_WHAT YOU ARE ASKED TO DO_.
Would you please write out each entry that follows, exactly as written?

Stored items
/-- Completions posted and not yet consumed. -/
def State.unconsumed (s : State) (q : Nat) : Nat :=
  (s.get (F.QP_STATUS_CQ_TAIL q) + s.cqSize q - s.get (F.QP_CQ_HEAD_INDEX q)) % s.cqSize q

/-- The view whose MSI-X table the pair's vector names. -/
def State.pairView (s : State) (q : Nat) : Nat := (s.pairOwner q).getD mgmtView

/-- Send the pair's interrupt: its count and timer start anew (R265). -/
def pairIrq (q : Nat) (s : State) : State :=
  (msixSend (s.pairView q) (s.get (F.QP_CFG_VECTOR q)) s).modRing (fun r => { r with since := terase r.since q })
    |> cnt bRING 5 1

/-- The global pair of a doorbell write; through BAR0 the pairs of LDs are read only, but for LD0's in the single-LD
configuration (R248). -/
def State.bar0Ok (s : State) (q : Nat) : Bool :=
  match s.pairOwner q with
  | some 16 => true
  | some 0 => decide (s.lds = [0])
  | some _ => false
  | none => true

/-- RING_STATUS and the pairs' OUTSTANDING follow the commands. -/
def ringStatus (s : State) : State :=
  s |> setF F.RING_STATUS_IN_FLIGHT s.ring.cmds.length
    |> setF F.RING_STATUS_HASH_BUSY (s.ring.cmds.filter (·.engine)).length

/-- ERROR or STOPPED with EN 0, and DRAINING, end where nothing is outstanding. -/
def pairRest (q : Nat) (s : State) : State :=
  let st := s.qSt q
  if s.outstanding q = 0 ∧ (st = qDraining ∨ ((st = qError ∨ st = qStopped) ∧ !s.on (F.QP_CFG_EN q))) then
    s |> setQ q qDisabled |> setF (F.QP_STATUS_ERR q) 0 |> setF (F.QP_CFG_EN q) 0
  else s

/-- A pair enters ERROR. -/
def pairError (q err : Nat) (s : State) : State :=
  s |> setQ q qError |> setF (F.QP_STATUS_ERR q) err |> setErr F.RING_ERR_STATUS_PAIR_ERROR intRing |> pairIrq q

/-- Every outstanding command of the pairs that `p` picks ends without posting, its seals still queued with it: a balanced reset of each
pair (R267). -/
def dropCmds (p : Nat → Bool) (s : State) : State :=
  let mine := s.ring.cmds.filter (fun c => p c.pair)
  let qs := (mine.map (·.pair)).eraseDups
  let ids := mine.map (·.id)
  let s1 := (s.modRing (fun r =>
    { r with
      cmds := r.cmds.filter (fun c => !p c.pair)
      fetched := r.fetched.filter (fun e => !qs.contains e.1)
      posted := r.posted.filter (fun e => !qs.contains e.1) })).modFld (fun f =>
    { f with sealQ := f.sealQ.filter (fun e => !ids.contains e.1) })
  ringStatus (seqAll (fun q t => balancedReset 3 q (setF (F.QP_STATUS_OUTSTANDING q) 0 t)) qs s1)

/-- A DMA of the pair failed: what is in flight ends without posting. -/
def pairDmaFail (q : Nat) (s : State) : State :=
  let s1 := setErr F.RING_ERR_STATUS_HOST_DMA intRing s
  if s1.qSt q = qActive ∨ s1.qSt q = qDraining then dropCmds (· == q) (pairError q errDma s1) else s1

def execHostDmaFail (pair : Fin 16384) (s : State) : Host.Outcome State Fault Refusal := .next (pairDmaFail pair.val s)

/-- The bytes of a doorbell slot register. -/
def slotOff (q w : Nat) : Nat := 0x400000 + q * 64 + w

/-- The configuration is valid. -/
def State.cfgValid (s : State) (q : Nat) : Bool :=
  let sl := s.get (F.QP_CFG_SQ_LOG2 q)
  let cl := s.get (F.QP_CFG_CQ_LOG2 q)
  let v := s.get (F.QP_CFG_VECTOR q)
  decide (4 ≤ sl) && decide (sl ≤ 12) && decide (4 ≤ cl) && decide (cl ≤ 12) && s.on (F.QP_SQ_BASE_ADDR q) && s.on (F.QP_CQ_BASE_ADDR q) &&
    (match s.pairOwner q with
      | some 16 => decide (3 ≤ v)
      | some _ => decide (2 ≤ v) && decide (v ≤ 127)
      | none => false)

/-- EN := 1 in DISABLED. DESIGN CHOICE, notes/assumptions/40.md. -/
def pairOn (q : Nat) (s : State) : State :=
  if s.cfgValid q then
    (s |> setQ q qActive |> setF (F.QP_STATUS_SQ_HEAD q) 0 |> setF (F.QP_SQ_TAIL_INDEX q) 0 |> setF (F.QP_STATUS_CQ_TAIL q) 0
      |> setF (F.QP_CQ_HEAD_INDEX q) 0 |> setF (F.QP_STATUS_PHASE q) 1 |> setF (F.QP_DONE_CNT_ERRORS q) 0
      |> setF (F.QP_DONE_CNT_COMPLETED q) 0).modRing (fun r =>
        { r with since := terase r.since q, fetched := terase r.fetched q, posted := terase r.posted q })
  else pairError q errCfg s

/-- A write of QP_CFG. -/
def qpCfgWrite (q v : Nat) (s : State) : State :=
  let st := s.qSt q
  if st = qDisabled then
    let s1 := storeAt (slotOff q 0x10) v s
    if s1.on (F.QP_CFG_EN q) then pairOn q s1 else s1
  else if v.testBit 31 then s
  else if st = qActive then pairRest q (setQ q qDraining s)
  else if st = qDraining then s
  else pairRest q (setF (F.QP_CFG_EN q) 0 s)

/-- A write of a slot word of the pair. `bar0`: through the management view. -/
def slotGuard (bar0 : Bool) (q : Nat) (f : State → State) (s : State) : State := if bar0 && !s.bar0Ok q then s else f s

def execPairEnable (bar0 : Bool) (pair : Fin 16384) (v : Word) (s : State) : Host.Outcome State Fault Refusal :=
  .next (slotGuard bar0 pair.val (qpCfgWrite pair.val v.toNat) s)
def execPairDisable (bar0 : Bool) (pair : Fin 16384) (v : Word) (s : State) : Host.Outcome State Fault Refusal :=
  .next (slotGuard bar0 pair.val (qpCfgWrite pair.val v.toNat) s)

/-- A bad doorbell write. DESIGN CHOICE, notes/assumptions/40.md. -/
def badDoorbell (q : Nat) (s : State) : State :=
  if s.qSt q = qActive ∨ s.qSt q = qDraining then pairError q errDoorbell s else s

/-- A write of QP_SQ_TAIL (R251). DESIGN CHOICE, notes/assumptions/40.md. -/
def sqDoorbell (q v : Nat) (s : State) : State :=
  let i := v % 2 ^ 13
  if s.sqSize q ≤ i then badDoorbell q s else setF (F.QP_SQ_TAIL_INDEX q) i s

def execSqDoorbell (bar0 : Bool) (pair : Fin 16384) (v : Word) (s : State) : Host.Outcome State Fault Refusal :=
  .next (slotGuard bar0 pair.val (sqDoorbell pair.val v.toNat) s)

_RESULT FOR THIS EXERCISE_.
/-- Completions posted and not yet consumed. -/
def State.unconsumed (s : State) (q : Nat) : Nat :=
  (s.get (F.QP_STATUS_CQ_TAIL q) + s.cqSize q - s.get (F.QP_CQ_HEAD_INDEX q)) % s.cqSize q

/-- The view whose MSI-X table the pair's vector names. -/
def State.pairView (s : State) (q : Nat) : Nat := (s.pairOwner q).getD mgmtView

/-- Send the pair's interrupt: its count and timer start anew (R265). -/
def pairIrq (q : Nat) (s : State) : State :=
  (msixSend (s.pairView q) (s.get (F.QP_CFG_VECTOR q)) s).modRing (fun r => { r with since := terase r.since q })
    |> cnt bRING 5 1

/-- The global pair of a doorbell write; through BAR0 the pairs of LDs are read only, but for LD0's in the single-LD
configuration (R248). -/
def State.bar0Ok (s : State) (q : Nat) : Bool :=
  match s.pairOwner q with
  | some 16 => true
  | some 0 => decide (s.lds = [0])
  | some _ => false
  | none => true

/-- RING_STATUS and the pairs' OUTSTANDING follow the commands. -/
def ringStatus (s : State) : State :=
  s |> setF F.RING_STATUS_IN_FLIGHT s.ring.cmds.length
    |> setF F.RING_STATUS_HASH_BUSY (s.ring.cmds.filter (·.engine)).length

/-- ERROR or STOPPED with EN 0, and DRAINING, end where nothing is outstanding. -/
def pairRest (q : Nat) (s : State) : State :=
  let st := s.qSt q
  if s.outstanding q = 0 ∧ (st = qDraining ∨ ((st = qError ∨ st = qStopped) ∧ !s.on (F.QP_CFG_EN q))) then
    s |> setQ q qDisabled |> setF (F.QP_STATUS_ERR q) 0 |> setF (F.QP_CFG_EN q) 0
  else s

/-- A pair enters ERROR. -/
def pairError (q err : Nat) (s : State) : State :=
  s |> setQ q qError |> setF (F.QP_STATUS_ERR q) err |> setErr F.RING_ERR_STATUS_PAIR_ERROR intRing |> pairIrq q

/-- Every outstanding command of the pairs that `p` picks ends without posting, its seals still queued with it: a balanced reset of each
pair (R267). -/
def dropCmds (p : Nat → Bool) (s : State) : State :=
  let mine := s.ring.cmds.filter (fun c => p c.pair)
  let qs := (mine.map (·.pair)).eraseDups
  let ids := mine.map (·.id)
  let s1 := (s.modRing (fun r =>
    { r with
      cmds := r.cmds.filter (fun c => !p c.pair)
      fetched := r.fetched.filter (fun e => !qs.contains e.1)
      posted := r.posted.filter (fun e => !qs.contains e.1) })).modFld (fun f =>
    { f with sealQ := f.sealQ.filter (fun e => !ids.contains e.1) })
  ringStatus (seqAll (fun q t => balancedReset 3 q (setF (F.QP_STATUS_OUTSTANDING q) 0 t)) qs s1)

/-- A DMA of the pair failed: what is in flight ends without posting. -/
def pairDmaFail (q : Nat) (s : State) : State :=
  let s1 := setErr F.RING_ERR_STATUS_HOST_DMA intRing s
  if s1.qSt q = qActive ∨ s1.qSt q = qDraining then dropCmds (· == q) (pairError q errDma s1) else s1

def execHostDmaFail (pair : Fin 16384) (s : State) : Host.Outcome State Fault Refusal := .next (pairDmaFail pair.val s)

/-- The bytes of a doorbell slot register. -/
def slotOff (q w : Nat) : Nat := 0x400000 + q * 64 + w

/-- The configuration is valid. -/
def State.cfgValid (s : State) (q : Nat) : Bool :=
  let sl := s.get (F.QP_CFG_SQ_LOG2 q)
  let cl := s.get (F.QP_CFG_CQ_LOG2 q)
  let v := s.get (F.QP_CFG_VECTOR q)
  decide (4 ≤ sl) && decide (sl ≤ 12) && decide (4 ≤ cl) && decide (cl ≤ 12) && s.on (F.QP_SQ_BASE_ADDR q) && s.on (F.QP_CQ_BASE_ADDR q) &&
    (match s.pairOwner q with
      | some 16 => decide (3 ≤ v)
      | some _ => decide (2 ≤ v) && decide (v ≤ 127)
      | none => false)

/-- EN := 1 in DISABLED. DESIGN CHOICE, notes/assumptions/40.md. -/
def pairOn (q : Nat) (s : State) : State :=
  if s.cfgValid q then
    (s |> setQ q qActive |> setF (F.QP_STATUS_SQ_HEAD q) 0 |> setF (F.QP_SQ_TAIL_INDEX q) 0 |> setF (F.QP_STATUS_CQ_TAIL q) 0
      |> setF (F.QP_CQ_HEAD_INDEX q) 0 |> setF (F.QP_STATUS_PHASE q) 1 |> setF (F.QP_DONE_CNT_ERRORS q) 0
      |> setF (F.QP_DONE_CNT_COMPLETED q) 0).modRing (fun r =>
        { r with since := terase r.since q, fetched := terase r.fetched q, posted := terase r.posted q })
  else pairError q errCfg s

/-- A write of QP_CFG. -/
def qpCfgWrite (q v : Nat) (s : State) : State :=
  let st := s.qSt q
  if st = qDisabled then
    let s1 := storeAt (slotOff q 0x10) v s
    if s1.on (F.QP_CFG_EN q) then pairOn q s1 else s1
  else if v.testBit 31 then s
  else if st = qActive then pairRest q (setQ q qDraining s)
  else if st = qDraining then s
  else pairRest q (setF (F.QP_CFG_EN q) 0 s)

/-- A write of a slot word of the pair. `bar0`: through the management view. -/
def slotGuard (bar0 : Bool) (q : Nat) (f : State → State) (s : State) : State := if bar0 && !s.bar0Ok q then s else f s

def execPairEnable (bar0 : Bool) (pair : Fin 16384) (v : Word) (s : State) : Host.Outcome State Fault Refusal :=
  .next (slotGuard bar0 pair.val (qpCfgWrite pair.val v.toNat) s)
def execPairDisable (bar0 : Bool) (pair : Fin 16384) (v : Word) (s : State) : Host.Outcome State Fault Refusal :=
  .next (slotGuard bar0 pair.val (qpCfgWrite pair.val v.toNat) s)

/-- A bad doorbell write. DESIGN CHOICE, notes/assumptions/40.md. -/
def badDoorbell (q : Nat) (s : State) : State :=
  if s.qSt q = qActive ∨ s.qSt q = qDraining then pairError q errDoorbell s else s

/-- A write of QP_SQ_TAIL (R251). DESIGN CHOICE, notes/assumptions/40.md. -/
def sqDoorbell (q v : Nat) (s : State) : State :=
  let i := v % 2 ^ 13
  if s.sqSize q ≤ i then badDoorbell q s else setF (F.QP_SQ_TAIL_INDEX q) i s

def execSqDoorbell (bar0 : Bool) (pair : Fin 16384) (v : Word) (s : State) : Host.Outcome State Fault Refusal :=
  .next (slotGuard bar0 pair.val (sqDoorbell pair.val v.toNat) s)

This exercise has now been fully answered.